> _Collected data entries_
------
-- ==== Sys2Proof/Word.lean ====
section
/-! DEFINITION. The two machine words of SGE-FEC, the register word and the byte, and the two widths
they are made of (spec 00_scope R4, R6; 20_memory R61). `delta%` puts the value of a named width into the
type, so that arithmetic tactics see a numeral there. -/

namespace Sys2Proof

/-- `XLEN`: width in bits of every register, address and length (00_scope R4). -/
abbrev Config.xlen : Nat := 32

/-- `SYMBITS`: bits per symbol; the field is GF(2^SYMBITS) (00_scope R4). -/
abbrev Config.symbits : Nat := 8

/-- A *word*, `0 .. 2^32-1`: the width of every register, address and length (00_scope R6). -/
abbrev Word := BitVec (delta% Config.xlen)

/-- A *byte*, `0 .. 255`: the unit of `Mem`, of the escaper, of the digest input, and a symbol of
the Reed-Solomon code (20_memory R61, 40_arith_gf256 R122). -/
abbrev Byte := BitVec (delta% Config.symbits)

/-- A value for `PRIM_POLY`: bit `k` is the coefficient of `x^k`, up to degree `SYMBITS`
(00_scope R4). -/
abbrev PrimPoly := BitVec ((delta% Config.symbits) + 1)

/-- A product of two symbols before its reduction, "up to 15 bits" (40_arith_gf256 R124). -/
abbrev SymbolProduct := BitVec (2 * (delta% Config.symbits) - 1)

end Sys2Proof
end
------
Make a verbatim copy of every entry shown above.

-- ==== Sys2Proof/Word.lean ====
section
/-! DEFINITION. The two machine words of SGE-FEC, the register word and the byte, and the two widths
they are made of (spec 00_scope R4, R6; 20_memory R61). `delta%` puts the value of a named width into the
type, so that arithmetic tactics see a numeral there. -/

namespace Sys2Proof

/-- `XLEN`: width in bits of every register, address and length (00_scope R4). -/
abbrev Config.xlen : Nat := 32

/-- `SYMBITS`: bits per symbol; the field is GF(2^SYMBITS) (00_scope R4). -/
abbrev Config.symbits : Nat := 8

/-- A *word*, `0 .. 2^32-1`: the width of every register, address and length (00_scope R6). -/
abbrev Word := BitVec (delta% Config.xlen)

/-- A *byte*, `0 .. 255`: the unit of `Mem`, of the escaper, of the digest input, and a symbol of
the Reed-Solomon code (20_memory R61, 40_arith_gf256 R122). -/
abbrev Byte := BitVec (delta% Config.symbits)

/-- A value for `PRIM_POLY`: bit `k` is the coefficient of `x^k`, up to degree `SYMBITS`
(00_scope R4). -/
abbrev PrimPoly := BitVec ((delta% Config.symbits) + 1)

/-- A product of two symbols before its reduction, "up to 15 bits" (40_arith_gf256 R124). -/
abbrev SymbolProduct := BitVec (2 * (delta% Config.symbits) - 1)

end Sys2Proof
end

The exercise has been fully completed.